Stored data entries
☆ ☆ ☆ ☆ ☆ ☆ ☆
/-- Only CMAC_VERIFY writes VALID (R26). -/
theorem Effect.valid {i : Instr} {s u : State} (h : Effect i s u) :
    u.status.valid = s.status.valid ∨ isVerify i = true := by
  cases h with
  | verify hi => exact .inr hi
  | sector | digest | keysched => exact .inl rfl

/-- Every effect keeps DATA canonical and inside the buffer (R34). -/
theorem Effect.data_wf {i : Instr} {s u : State} (h : Effect i s u)
    (hs : Memory.wf Config.maxBlocks s.data = true) : Memory.wf Config.maxBlocks u.data = true := by
  cases h with
  | sector out _ hmax => exact wf_writeBlocks out hs (by omega)
  | digest | verify | keysched => exact hs

/-- R112: a slot that KEYSCHED gives is the old one, or is selected and holds both schedules of its key register. -/
theorem scheduleSlot_ok {pf : Platform} {selected : Bool} {k : RawKey} {old new : KeySlot}
    (h : scheduleSlot pf selected k old = .ok new) :
    new = old ∨ (selected = true ∧ ∃ ke kd, pf.ksEnc k = some ke ∧ pf.ksDec k = some kd ∧
      new = some { kenc := ke, kdec := kd }) := by
  rcases scheduleSlot_cases pf selected k old with ⟨-, hc⟩ | ⟨hsel, ke, kd, he, hd, hc⟩ | ⟨-, -, hc⟩
  · exact .inl (Except.ok.inj (h.symm.trans hc))
  · exact .inr ⟨hsel, ke, kd, he, hd, Except.ok.inj (h.symm.trans hc)⟩
  · exact nomatch h.symm.trans hc

/-- R112: each slot after KEYSCHED, by its register's number. -/
theorem keysched_getSlot {slotMask : BitVec 2} {s : State} {slots : KeySlot × KeySlot}
    (hs : scheduleSlots Config.platform slotMask s = .ok slots) (r : KeyReg) :
    (State.getSlot { s with slot0 := slots.1, slot1 := slots.2 } r = s.getSlot r) ∨
    (writesSlot (.keysched slotMask) r = true ∧ ∃ ke kd, Config.ksEnc (s.getKey r) = some ke ∧
      Config.ksDec (s.getKey r) = some kd ∧
      State.getSlot { s with slot0 := slots.1, slot1 := slots.2 } r = some { kenc := ke, kdec := kd }) := by
  obtain ⟨h0, h1⟩ := scheduleSlots_ok hs
  cases r with
  | key0 => exact scheduleSlot_ok h0
  | key1 => exact scheduleSlot_ok h1

/-- Only a KEYSCHED that selects a slot writes it (R31). -/
theorem Effect.getSlot {i : Instr} {s u : State} (h : Effect i s u) (r : KeyReg) :
    u.getSlot r = s.getSlot r ∨ writesSlot i r = true := by
  cases h with
  | keysched slotMask hi slots hs =>
    subst hi
    exact (keysched_getSlot hs r).imp_right And.left
  | sector | digest | verify => exact .inl (by cases r <;> rfl)

/-- A slot that an effect writes holds both schedules of one raw key (R31). -/
theorem Effect.slot_scheduled {i : Instr} {s u : State} (h : Effect i s u) {r : KeyReg}
    (hs : SlotScheduled (s.getSlot r)) : SlotScheduled (u.getSlot r) := by
  cases h with
  | keysched slotMask hi slots hok =>
    rcases keysched_getSlot hok r with hsame | ⟨-, ke, kd, he, hd, hnew⟩
    · rw [hsame]; exact hs
    · rw [hnew]
      intro k hk
      obtain rfl := Option.some.inj hk
      exact ⟨_, he, hd⟩
  | sector | digest | verify => cases r <;> exact hs

/-! ### What the host's turn can be (R67, R90) -/

/-- STATUS, LATCH, the slots and DATA are the same in both states. -/
structure SameControl (s t : State) : Prop where
  status : t.status = s.status
  latch : t.latch = s.latch
  slot0 : t.slot0 = s.slot0
  slot1 : t.slot1 = s.slot1
  data : t.data = s.data

/-- Every state the host's turn can lead to. A read, a poll of `wait`, a turn with no line left, and a write to CAPS,
CFG, P0..P3, KEY0, KEY1 or TAG leave STATUS, LATCH, the slots and DATA as they were. -/
inductive HostMove (s : State) : State → Prop
  | other {t : State} (h : SameControl s t) : HostMove s t
  | cmd (w : Word) (rest : List HostLine) (hp : s.host.program = .wr .w32 0x004 w :: rest) :
      HostMove s { s.issue w with host := s.host.advance }
  | status (w : Word) (rest : List HostLine) (hp : s.host.program = .wr .w32 0x008 w :: rest) :
      HostMove s { s with status := s.status.hostWrite w, host := s.host.advance }
  | data (off : Nat) (w : Word) (hlo : 0x1000 ≤ off) (hhi : off + 4 ≤ 0x1000 + 16 * Config.maxBlocks) :
      HostMove s { s with data := Memory.writeLe s.data off 4 w.toNat, host := s.host.advance }

/-- The move of a line that writes a register. -/
theorem hostMove_of_write {s s' : State} {width : Width} {off : Nat} {w : Word} {rest : List HostLine}
    (hp : s.host.program = .wr width off w :: rest) (hw : busWrite Config.platform s width off w = .ok s') :
    HostMove s { s' with host := s'.host.advance } := by
  obtain ⟨hcheck, rfl⟩ := busWrite_eq_ok.1 hw
  obtain ⟨rfl, halign, hres⟩ := busCheck_ok hcheck
  cases hreg : windowReg Config.platform off with
  | cmd =>
    obtain rfl := windowReg_eq_cmd.1 hreg
    have hmove := HostMove.cmd w rest hp
    rwa [← State.issue_host s w] at hmove
  | status =>
    obtain rfl := windowReg_eq_status.1 hreg
    exact .status w rest hp
  | data =>
    obtain ⟨hlo, hhi⟩ := windowReg_eq_data.1 hreg
    rw [Config.platform_maxBlocks] at hhi
    exact .data off w hlo (by omega)
  | reserved => exact absurd hreg hres
  | caps | cfg | tag => exact .other ⟨rfl, rfl, rfl, rfl, rfl⟩
  | param r half => exact .other (by constructor <;> simp [writeReg])
  | key r m => exact .other (by constructor <;> simp [writeReg])

theorem hostMove_of_hostTurn {s t : State} (h : hostTurn Config.platform s = .next t) : HostMove s t := by
  unfold hostTurn at h
  cases hp : s.host.program with
  | nil =>
    simp only [hp, Host.Outcome.next.injEq] at h
    subst h
    exact .other ⟨rfl, rfl, rfl, rfl, rfl⟩
  | cons line rest =>
    simp only [hp] at h
    cases line with
    | rd width off =>
      obtain ⟨v, -, rfl⟩ := hostLine_rd_next h
      exact .other ⟨rfl, rfl, rfl, rfl, rfl⟩
    | wr width off w =>
      obtain ⟨s', hw, rfl⟩ := hostLine_wr_next h
      exact hostMove_of_write hp hw
    | wait =>
      rw [hostLine_wait] at h
      split at h <;> obtain rfl := Host.Outcome.next.inj h <;> exact .other ⟨rfl, rfl, rfl, rfl, rfl⟩

/-! ### What a step can be -/

/-- Every step that has a next state, by whose turn it is. -/
theorem step_next_cases {s t : State} (h : step s = .next t) :
    (s.takeTurn.1 = .engine ∧ EngineMove s.takeTurn.2 t) ∨ (s.takeTurn.1 = .host ∧ HostMove s.takeTurn.2 t) ∨
    (s.takeTurn.1 = .reset ∧ t = s.takeTurn.2.assertReset) := by
  rcases step_cases s with ⟨ht, hs⟩ | ⟨ht, hs⟩ | ⟨ht, hs⟩
  · exact .inl ⟨ht, engineMove_of_engineTurn (hs.symm.trans h)⟩
  · exact .inr (.inl ⟨ht, hostMove_of_hostTurn (hs.symm.trans h)⟩)
  · exact .inr (.inr ⟨ht, (Host.Outcome.next.inj (hs.symm.trans h)).symm⟩)

end Sys2Proof.Machine
end

section
/-! The machine invariant: at reset, and after every move of each agent. -/

namespace Sys2Proof.Machine

/-- The invariant speaks of STATUS, LATCH, the slots and DATA only. -/
theorem MachineInv.of_sameControl {s t : State} (hs : MachineInv s) (h : SameControl s t) : MachineInv t := by
  obtain ⟨hstatus, hlatch, hslot0, hslot1, hdata⟩ := h
  constructor
  · rw [hlatch, hstatus]; exact hs.latch_busy
  · rw [hstatus]; exact hs.busy_flags
  · rw [hlatch, hstatus]; exact hs.valid_verify
  · rw [hlatch, hstatus]; exact hs.illegal_word
  · rw [hdata]; exact hs.data_wf
  · rw [hslot0]; exact hs.slot0_scheduled
  · rw [hslot1]; exact hs.slot1_scheduled

theorem machineInv_reset : MachineInv State.reset where
  latch_busy := rfl
  busy_flags := nofun
  valid_verify := nofun
  illegal_word := nofun
  data_wf := rfl
  slot0_scheduled := nofun
  slot1_scheduled := nofun

theorem machineInv_assertReset (s : State) : MachineInv s.assertReset :=
  machineInv_reset.of_sameControl ⟨rfl, rfl, rfl, rfl, rfl⟩

theorem MachineInv.takeTurn {s : State} (h : MachineInv s) : MachineInv s.takeTurn.2 :=
  h.of_sameControl ⟨by simp, by simp, by simp, by simp, by simp⟩

/-- Acceptance sets BUSY with LATCH.valid and clears the other flags; an overrun sets OVR alone. -/
theorem MachineInv.issue {s : State} (h : MachineInv s) (w : Word) : MachineInv (s.issue w) := by
  rcases issue_cases s w with ⟨-, hi⟩ | ⟨-, hi⟩ <;> rw [hi]
  · exact { latch_busy := rfl
            busy_flags := fun _ => ⟨rfl, rfl, rfl⟩
            valid_verify := nofun
            illegal_word := nofun
            data_wf := h.data_wf
            slot0_scheduled := h.slot0_scheduled
            slot1_scheduled := h.slot1_scheduled }
  · exact { latch_busy := h.latch_busy
            busy_flags := h.busy_flags
            valid_verify := h.valid_verify
            illegal_word := h.illegal_word
            data_wf := h.data_wf
            slot0_scheduled := h.slot0_scheduled
            slot1_scheduled := h.slot1_scheduled }

/-- A host write of STATUS clears DONE and OVR at most. -/
theorem MachineInv.statusWrite {s : State} (h : MachineInv s) (w : Word) :
    MachineInv { s with status := s.status.hostWrite w } where
  latch_busy := h.latch_busy
  busy_flags hb := by
    obtain ⟨hdone, hvalid, herr⟩ := h.busy_flags hb
    exact ⟨by simp [hdone], hvalid, herr⟩
  valid_verify := h.valid_verify
  illegal_word := h.illegal_word
  data_wf := h.data_wf
  slot0_scheduled := h.slot0_scheduled
  slot1_scheduled := h.slot1_scheduled

/-- A host write inside DATA keeps its form. -/
theorem MachineInv.dataWrite {s : State} (h : MachineInv s) {off : Nat} (w : Word) (hlo : 0x1000 ≤ off)
    (hhi : off + 4 ≤ 0x1000 + 16 * Config.maxBlocks) :
    MachineInv { s with data := Memory.writeLe s.data off 4 w.toNat } where
  latch_busy := h.latch_busy
  busy_flags := h.busy_flags
  valid_verify := h.valid_verify
  illegal_word := h.illegal_word
  data_wf := Memory.wf_writeLe 4 w.toNat h.data_wf hlo hhi
  slot0_scheduled := h.slot0_scheduled
  slot1_scheduled := h.slot1_scheduled

theorem HostMove.keeps_inv {s t : State} (hm : HostMove s t) (h : MachineInv s) : MachineInv t := by
  cases hm with
  | other hsame => exact h.of_sameControl hsame
  | cmd w => exact (h.issue w).of_sameControl ⟨rfl, rfl, rfl, rfl, rfl⟩
  | status w => exact (h.statusWrite w).of_sameControl ⟨rfl, rfl, rfl, rfl, rfl⟩
  | data off w hlo hhi => exact (h.dataWrite w hlo hhi).of_sameControl ⟨rfl, rfl, rfl, rfl, rfl⟩

/-- What a completion of the state `u` with code `e` owes the invariant: BUSY and LATCH.valid are 0 after it, so the
clauses on VALID, ILLEGAL_COMMAND, DATA and the slots remain. -/
theorem machineInv_finish {u : State} {e : ErrCode}
    (hvalid : u.status.valid = true → e = .ok ∧ ∃ i, decode u.latch.word = .ok i ∧ isVerify i = true)
    (hillegal : e = .illegalCommand → ∃ ill, decode u.latch.word = .error ill)
    (hdata : Memory.wf Config.maxBlocks u.data = true) (hslots : ∀ r, SlotScheduled (u.getSlot r)) :
    MachineInv (u.finish e) where
  latch_busy := rfl
  busy_flags := nofun
  valid_verify := hvalid
  illegal_word := hillegal
  data_wf := hdata
  slot0_scheduled := hslots .key0
  slot1_scheduled := hslots .key1

theorem MachineInv.slots_scheduled {s : State} (h : MachineInv s) (r : KeyReg) : SlotScheduled (s.getSlot r) := by
  cases r
  · exact h.slot0_scheduled
  · exact h.slot1_scheduled

/-- While a command is in flight VALID is 0. -/
theorem MachineInv.valid_of_latched {s : State} (h : MachineInv s) (hv : s.latch.valid = true) :
    s.status.valid = false := by
  obtain ⟨-, hvalid, -⟩ := h.busy_flags (h.latch_busy ▸ hv)
  exact hvalid

theorem EngineMove.keeps_inv {s t : State} (hm : EngineMove s t) (h : MachineInv s) : MachineInv t := by
  cases hm with
  | idle => exact h
  | illegal hv e hd =>
    exact machineInv_finish (fun hvalid => nomatch hvalid.symm.trans (h.valid_of_latched hv)) (fun _ => ⟨e, hd⟩)
      h.data_wf h.slots_scheduled
  | failed hv i hd e he =>
    exact machineInv_finish (fun hvalid => nomatch hvalid.symm.trans (h.valid_of_latched hv))
      (fun hill => absurd hill he.2) h.data_wf h.slots_scheduled
  | done hv i hd u hu =>
    refine machineInv_finish (fun hvalid => ⟨rfl, i, hu.latch ▸ hd, ?_⟩) nofun (hu.data_wf h.data_wf)
      fun r => hu.slot_scheduled (h.slots_scheduled r)
    refine hu.valid.resolve_left fun hsame => ?_
    exact nomatch hvalid.symm.trans (hsame.trans (h.valid_of_latched hv))

/-- Settles O8: every clause is read off the reset values. -/
theorem invAtReset : Obligations.InvAtReset := machineInv_reset

/-- Settles O9, by cases on who makes the step and on what that agent's move can be. -/
theorem stepKeepsInv : Obligations.StepKeepsInv := by
  intro s t hinv hstep
  rcases step_next_cases hstep with ⟨-, hm⟩ | ⟨-, hm⟩ | ⟨-, rfl⟩
  · exact hm.keeps_inv hinv.takeTurn
  · exact hm.keeps_inv hinv.takeTurn
  · exact machineInv_assertReset _

end Sys2Proof.Machine
end

section
/-! The writers of BUSY, VALID, OVR and the slots (10_state.md R24, R26, R27, R31). -/

namespace Sys2Proof.Machine

/-! ### The engine's moves -/

theorem EngineMove.busy_of_latched {s t : State} (h : EngineMove s t) (hv : s.latch.valid = true) :
    t.status.busy = false := by
  cases h with
  | idle hidle => exact nomatch hv.symm.trans hidle
  | illegal | failed | done => rfl

theorem EngineMove.eq_of_idle {s t : State} (h : EngineMove s t) (hv : s.latch.valid = false) : t = s := by
  cases h with
  | idle => rfl
  | illegal hl | failed hl | done hl => exact nomatch hl.symm.trans hv

theorem EngineMove.ovr {s t : State} (h : EngineMove s t) : t.status.ovr = s.status.ovr := by
  cases h with
  | idle | illegal | failed => rfl
  | done _ i _ u hu => exact hu.ovr

/-- The engine changes VALID only as the effect of a CMAC_VERIFY. -/
theorem EngineMove.valid {s t : State} (h : EngineMove s t) :
    t.status.valid = s.status.valid ∨ (s.latch.valid = true ∧ t.status.err = .ok ∧
      ∃ i, decode s.latch.word = .ok i ∧ isVerify i = true) := by
  cases h with
  | idle | illegal | failed => exact .inl rfl
  | done hv i hd u hu => exact hu.valid.imp_right fun hi => ⟨hv, rfl, i, hd, hi⟩

/-- The engine changes a slot only as the effect of a KEYSCHED that selects it. -/
theorem EngineMove.getSlot {s t : State} (h : EngineMove s t) (r : KeyReg) :
    t.getSlot r = s.getSlot r ∨ (s.latch.valid = true ∧ t.status.err = .ok ∧
      ∃ i, decode s.latch.word = .ok i ∧ writesSlot i r = true) := by
  cases h with
  | idle => exact .inl rfl
  | illegal | failed => exact .inl (by cases r <;> rfl)
  | done hv i hd u hu =>
    have hfinish : (u.finish .ok).getSlot r = u.getSlot r := by cases r <;> rfl
    rw [hfinish]
    exact (hu.getSlot r).imp_right fun hi => ⟨hv, rfl, i, hd, hi⟩

/-! ### The host's moves -/

/-- The host changes BUSY only by writing CMD. -/
theorem HostMove.busy {s t : State} (h : HostMove s t) :
    t.status.busy = s.status.busy ∨ ∃ w rest, s.host.program = .wr .w32 0x004 w :: rest := by
  cases h with
  | other hsame => exact .inl (by rw [hsame.status])
  | cmd w rest hp => exact .inr ⟨w, rest, hp⟩
  | status | data => exact .inl rfl

/-- The host never sets VALID. -/
theorem HostMove.valid_of_false {s t : State} (h : HostMove s t) (hs : s.status.valid = false) :
    t.status.valid = false := by
  cases h with
  | other hsame => rw [hsame.status]; exact hs
  | cmd w => exact State.issue_valid_of_false hs w
  | status | data => exact hs

/-- The host changes no slot. -/
theorem HostMove.getSlot {s t : State} (h : HostMove s t) (r : KeyReg) : t.getSlot r = s.getSlot r := by
  cases h with
  | other hsame =>
    cases r
    · exact hsame.slot0
    · exact hsame.slot1
  | cmd w =>
    cases r
    · exact State.issue_slot0 s w
    · exact State.issue_slot1 s w
  | status | data => cases r <;> rfl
☆ ☆ ☆ ☆ ☆ ☆ ☆
Assignment
From the data, list each line in which the string "ksEnc" appears.

Answer for the task
    new = old ∨ (selected = true ∧ ∃ ke kd, pf.ksEnc k = some ke ∧ pf.ksDec k = some kd ∧
    (writesSlot (.keysched slotMask) r = true ∧ ∃ ke kd, Config.ksEnc (s.getKey r) = some ke ∧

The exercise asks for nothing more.